Yahu iktidar maşallah teflon tava gibi, vallahi olacak şey değil ama hiçbir suç, günah, kendilerine yapışmıyor, hiçbir başarısızlığın sorumluluğunu çıkıp üstlenmiyorlar.

Tamam, onlar özeleştiri yapmasınlar, sorumluluk üstlenmesinler ama peşlerine takılan kitle, bu ayan beyan açık ve aşikâr olan beceriksizliklerin hesabını sormayı neden bir türlü akıl edemiyor?

Malum seçim yenilgisinden sonra muhalefet kendi derdine düşüp muhalefet bile yapamaz olunca, anlaşılan o ki muhalefet etme işi de iktidara kaldı. Sanki dün kendileri iktidarda değilmişçesine dünü en ağır şekilde eleştirmeye başladılar.

Bakın Hazine ve Maliye Bakanı Mehmet Şimşek’in kurduğu cümle tam olarak şöyle: “Kur, uzun süre tutulmuş, 2021 Aralık ayından 2023 Mayıs ayına kadar kur belli düzeyde tutulmuştu. Biz kuru serbest bıraktık. Bir taraftan rasyonel politikalar derken bir yandan kura müdahale doğru değil.”

Aslında Mehmet Şimşek kurun baskılanması ve bir tür örtülü sabit kur rejimi uygulanmasını 2021 Aralık sonrası politikası zannediyor velakin kazın ayağı pek öyle değil. Mehmet Şimşek ya ülke gerçeklerini tam bilmiyor veyahut da damadı itham edip başına dert almak istemiyor.

Açıkça söylemek gerekirse kurun baskılanması ve bir tür örtülü sabit kur uygulanması politikaları, damat beyin politikalarıdır!

Hani muhalefetin sık sık dile getirdiği o yakılan 128 milyar dolarlık rezerv var ya işte o damat bey Hazine ve Maliye Bakanı’yken yakılmıştır!

Hatırlatmak isterim ki 128 milyar dolar tartışması; Türkiye Cumhuriyet Merkez Bankası'nın faizleri düşük tutmak adına dönemin Hazine ve Maliye Bakanı Berat Albayrak önderliğinde 128 milyar dolar harcadığı iddiası ve bunun çerçevesinde gelişen tepki ve olaylardır.

Ekonomist Kerim Rota'nın tahminlerine göre 128 milyar dolarlık TCMB döviz rezerv satışına Mart 2019'da yerel seçimler öncesi başlanmıştı. Kasım 2020'de ABD'li yatırım bankası Goldman Sachs da o dönemde Türkiye Cumhuriyet Merkez Bankası’nın kurları ve faizleri düşük tutulmak amacıyla 100 milyar dolardan fazla rezerv harcamış olduğunu tahmin ettiğini açıklamıştı.

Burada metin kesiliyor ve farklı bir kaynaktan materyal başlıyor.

-- ==== Sys2Proof/Machine/Texture.lean ====
section
/-! DEFINITION. The sampler (R400-R406), marks and residency requests (R403, R404), ray tests (R407-R410) and tile signatures
(R411, R412). -/

namespace Sys2Proof.Machine

/-! ## Texture descriptors (R400, Table 6) -/

abbrev TexDesc := BitVec 256

def TexDesc.bits (d : TexDesc) (k hi lo : Nat) : Nat := bitsOf d.toNat (64 * k + hi) (64 * k + lo)

def TexDesc.base (d : TexDesc) : Nat := TexDesc.bits d 0 55 0
def TexDesc.wrapv (d : TexDesc) : Nat := TexDesc.bits d 1 43 42
def TexDesc.wrapu (d : TexDesc) : Nat := TexDesc.bits d 1 41 40
def TexDesc.fmt (d : TexDesc) : Nat := TexDesc.bits d 1 39 36
def TexDesc.levels (d : TexDesc) : Nat := TexDesc.bits d 1 35 32
def TexDesc.height (d : TexDesc) : Nat := TexDesc.bits d 1 31 16 + 1
def TexDesc.width (d : TexDesc) : Nat := TexDesc.bits d 1 15 0 + 1
def TexDesc.border (d : TexDesc) : Nat := TexDesc.bits d 2 63 0

/-- A malformed descriptor (R400). -/
def TexDesc.malformed (d : TexDesc) : Bool :=
  TexDesc.bits d 0 63 56 != 0 || TexDesc.bits d 1 63 44 != 0 || TexDesc.bits d 3 63 0 != 0 || TexDesc.base d % 256 != 0 ||
  TexDesc.fmt d ≥ 4

/-- Bytes of a texel. -/
def TexDesc.size (d : TexDesc) : Nat :=
  match TexDesc.fmt d with
  | 0 => 4 | 1 => 8 | 2 => 4 | _ => 1

/-- Width, height and pitch of a level (R400). -/
def TexDesc.wAt (d : TexDesc) (l : Nat) : Nat := max 1 (TexDesc.width d / 2 ^ l)
def TexDesc.hAt (d : TexDesc) (l : Nat) : Nat := max 1 (TexDesc.height d / 2 ^ l)
def TexDesc.pitch (d : TexDesc) (l : Nat) : Nat := (TexDesc.wAt d l * TexDesc.size d + 255) / 256 * 256

/-- Where a level begins. -/
def TexDesc.start (d : TexDesc) (l : Nat) : Nat :=
  TexDesc.base d + ((List.range l).map fun k => TexDesc.pitch d k * TexDesc.hAt d k).sum

/-- A coordinate wrapped into 0 to n - 1; none for a border texel (R400). -/
def wrapCoord (mode n : Nat) (i : Int) : Option Nat :=
  let len : Int := n
  if 0 ≤ i && i < len then some i.toNat
  else match mode with
    | 0 => some (i % len).toNat
    | 1 => some (min (max i 0) (len - 1)).toNat
    | 2 => none
    | _ => let m := i % (2 * len); some (if m < len then m else 2 * len - 1 - m).toNat

/-- The address of texel (i, j) of a level; none for a border texel. -/
def TexDesc.texel (d : TexDesc) (l : Nat) (i j : Int) : Option Nat :=
  match wrapCoord (TexDesc.wrapu d) (TexDesc.wAt d l) i, wrapCoord (TexDesc.wrapv d) (TexDesc.hAt d l) j with
  | some x, some y => some (TexDesc.start d l + y * TexDesc.pitch d l + x * TexDesc.size d)
  | _, _ => none

/-- The level of a level of detail (R401). -/
def TexDesc.level (d : TexDesc) (lod : FVal) : Nat :=
  match lod with
  | .nan .. => 0
  | .inf n => if n then 0 else TexDesc.levels d
  | v => (min (max (roundQInt (fx v) fxOne) 0) (TexDesc.levels d : Int)).toNat

/-- The footprint (R401): texels in order with their weights of 65,536ths. `mode` 0 is nearest. -/
def TexDesc.footprint (d : TexDesc) (mode l : Nat) (u v : FVal) : List (Nat × Option Nat) :=
  let w := TexDesc.wAt d l
  let h := TexDesc.hAt d l
  if mode == 0 then [(65536, TexDesc.texel d l (fx u * w / fxOne) (fx v * h / fxOne))]
  else
    let sx := roundQInt (256 * fx u * w - 128 * fxOne) fxOne
    let sy := roundQInt (256 * fx v * h - 128 * fxOne) fxOne
    let i := sx / 256
    let j := sy / 256
    let fa := (sx - 256 * i).toNat
    let fb := (sy - 256 * j).toNat
    [((256 - fa) * (256 - fb), TexDesc.texel d l i j), (fa * (256 - fb), TexDesc.texel d l (i + 1) j),
     ((256 - fa) * fb, TexDesc.texel d l i (j + 1)), (fa * fb, TexDesc.texel d l (i + 1) (j + 1))]

/-! ## Marks (R403) -/

/-- The word and the bit of a mark reference. -/
def markWord (ref : Nat) : Nat := 4 * (ref % 2 ^ 18) + 4 * (ref / 2 ^ 18 / 32)
def markBit (ref : Nat) : Nat := ref / 2 ^ 18 % 32

/-- The check of a mark (R403, R266). -/
def markCheck (s : State) (t : Team) (ref : Nat) : Except Fate Unit :=
  let off := markWord ref
  if off + 4 > t.palSize then .error (.trap (mkTrap .paletteBounds (max off t.palSize)))
  else match s.lockHit t (some t.tid) off (off + 4) true with
    | some b => .error (.trap (mkTrap .rangeLock b))
    | none => .ok ()

/-- A tile is marked; an uncorrectable word is left, as an atomic leaves it (R272). -/
def Team.mark (t : Team) (ref : Nat) : Team :=
  let off := markWord ref
  let (old, bad) := t.palRead off 4
  if bad || off + 4 > t.palSize then t else t.palWrite off 4 (old ||| 2 ^ markBit ref)

/-- RSMARK in one thread (R403). -/
def rsmarkBody (a : Reg) (c : Cur) (_ : Entry) (s : State) (l : Nat) : Except Fate (State × Fate) :=
  match s.team? c.tid with
  | none => .error .stay
  | some t => do
    let x ← readSrc (t.group c.grp) l a 1
    consumeAll [x]
    markCheck s t x.val
    if !t.palOrdered c.grp l 0 then .error .stay
    .ok (s.setTeam (t.mark x.val), .next)

/-- RSMARK (R403). -/
def execRsmark (gd : Guard) (a : Reg) (s : State) : Result := issue s gd [(a, 1)] always (runS (rsmarkBody a))

/-! ## Residency requests (R404) -/

/-- Records of a residency log (R404). -/
def resCapacity : Nat := 1024

/-- A request reaches its home: no record where the page had one less than 1,000 µs ago; dropped and counted where every record is
unread; else record WIDX is written and WIDX advances (R404, Table 7). -/
def ResLog.take (r : ResLog) (page : Nat) (ctx : BitVec 32) (time : BitVec 64) : ResLog :=
  if r.last.any fun x => x.1 == page && time.toNat < x.2.toNat + 1000000 then r
  else
    let w := r.word 0
    if (w - r.word 4).toNat ≥ resCapacity then r.setWord 8 (BitVec.ofNat 32 (sat32 ((r.word 8).toNat + 1)))
    else
      let slot := 64 + 16 * (w.toNat % resCapacity)
      let r1 : ResLog := { region := Memory.writeN r.region slot 16 (page * 65536 % 2 ^ 48 + 2 ^ 64 * (ctx.toNat * 2 ^ 32))
                           last := r.last.filter (fun x => x.1 != page) ++ [(page, time)] }
      r1.setWord 0 (w + 1)

/-- RESIDENCY_REQUEST (R404): the `k`-th request on its way reaches the page's home. -/
def execResidencyRequest (k : Nat) (s : State) : Result :=
  .next (match s.resReqs[k]? with
    | none => s
    | some (page, ctx) =>
      State.updPart { s with resReqs := s.resReqs.eraseIdx k } (page * 65536 / 2 ^ 44) fun p =>
        { p with res := p.res.take page ctx s.time })

/-! ## Sampling (R401, R402) -/

/-- Operands of a texture lane: descriptor, u, v, level of detail or level, mark reference. -/
def texPack (va : BitVec 64) (uv c : Nat) : Nat := va.toNat + 2 ^ 64 * (uv % 2 ^ 64) + 2 ^ 128 * (c % 2 ^ 64)

/-- What sampling comes to: the components with the predicate above them, poison, and, where texels are still to be read at their
homes, the descriptor as read and those reads. -/
structure TexOut where
  res : Nat
  poison : Bool := false
  pt : Bool := false
  pieces : List Piece := []

/-- Four components and a predicate, as a lane holds them. -/
def texRes (ws : List Nat) (p : Bool) : Nat := ofWords ws + (if p then 2 ^ 128 else 0)

/-- A piece of a texture read (tags are never checked, R461). -/
def texPiece (va : BitVec 64) (n : Nat) (x : Xlat) : Piece :=
  { va := va, dia := x.dia, len := n, data := 0, cmp := 0, key := x.key, slot := x.slot, chk := false, prv := x.prv,
    done := false, wait := .no }

/-- Perform a read of the sampler, through the L1 as a load does. -/
def State.texRead (s : State) (t : Team) (p : Piece) : Performed :=
  if p.prv then s.performPrivate (.read false) p else s.performHome t (.ld false) false p

/-- A translated piece whose page is valid. -/
def State.texValid (s : State) (p : Piece) : Bool := p.prv || pteValid (s.pte p.dia)

/-- What a step of the sampler comes to: a result, a failed read, or a read that its gate does not admit yet (R383). -/
inductive TexTry (α : Type) where
  | ok (x : α)
  | bad
  | gated

/-- Translate a list of reads. A walk that misses counts as a failure, as the sampler never waits for a page (R402). -/
def State.texXlat (s : State) (t : Team) (n : Nat) : List Nat → State × TexTry (List (Piece × Xlat))
  | [] => (s, .ok [])
  | va :: vas =>
    match s.xlat t (BitVec.ofNat 64 va) (fun e => e.r) with
    | (s1, .ok x) =>
      match s1.texXlat t n vas with
      | (s2, .ok ps) => (s2, .ok ((texPiece (BitVec.ofNat 64 va) n x, x) :: ps))
      | (s2, .bad) => (s2, .bad)
      | (s2, .gated) => (s2, .gated)
    | (s1, .gated) => (s1, .gated)
    | (s1, _) => (s1, .bad)

/-- The marks of a texture's reads rise where the reads are issued, and not again where they are performed (R450, R455). -/
def State.texRaise (s : State) (t : Team) (read : Bool) (xs : List (Piece × Xlat)) : State :=
  if read then s else xs.foldl (fun st p => st.raiseMark t.tid p.2.cls) s

/-- The descriptor of a texture read, with the piece that read it: case 1 of R402 is a failure. -/
def State.texDesc (s : State) (t : Team) (read : Bool) (va : BitVec 64) : State × TexTry (TexDesc × Piece) :=
  match s.texXlat t 32 [va.toNat] with
  | (s1, .ok [(p, x)]) =>
    if !(s1.texRaise t read [(p, x)]).texValid p then (s1.texRaise t read [(p, x)], .bad)
    else match (if p.prv then (s1, true) else s1.gateNow t.ctx [(p.dia, sectorsOf p.dia 32, true)]) with
      | (s2, false) => (s2, .gated)
      | (s2, true) =>
        let r := (s2.texRaise t read [(p, x)]).texRead t p
        let d := BitVec.ofNat 256 r.val
        (r.state, if r.poison || TexDesc.malformed d then .bad else .ok (d, { p with done := true, data := r.val }))
  | (s1, .gated) => (s1, .gated)
  | (s1, _) => (s1, .bad)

Buraya kadar olan geçmişin tartışması, peki bugün kuru tutmak için hâlâ rezervlerin yakılmasına ne demeli?

Mehmet Şimşek geçmişi eleştiriyor ama bugün benzer bir politikayı kendisi de yürütmüyor mu?

Türkiye de hâlâ örtülü sabit kur rejimi uygulanmıyor mu?

Bu arada bu yapılanın yanlış olduğunu söyleyen, anlatan benim gibi iktisatçılara “mandacı bunlar” diyen zevat ne olacak?

Bize en azından bir özür borçları yok mu?

Malum bizim memlekette “enkaz devraldık” edebiyatı çok yaygındır, iktidar değişince muhalefetten gelip koltuğa yeni oturan hemen enkaz devraldık diye konuşmaya başlar.

Tamam, buna alışkınız ama kendi kendine enkaz devraldık diye sızlananı da ilk defa görmekteyiz…

Ayrıca bugün hâlâ örtülü sabit kur rejimi uygulanmaktadır.

Kurlar hâlâ ağır bir şekilde ve rezervler yakılarak baskılanmaktadır.

Bunu nereden çıkardın, nasıl anlıyorsun diye sorarsanız; dış ticaret açığı bunu son derecede net bir şekilde göstermektedir derim.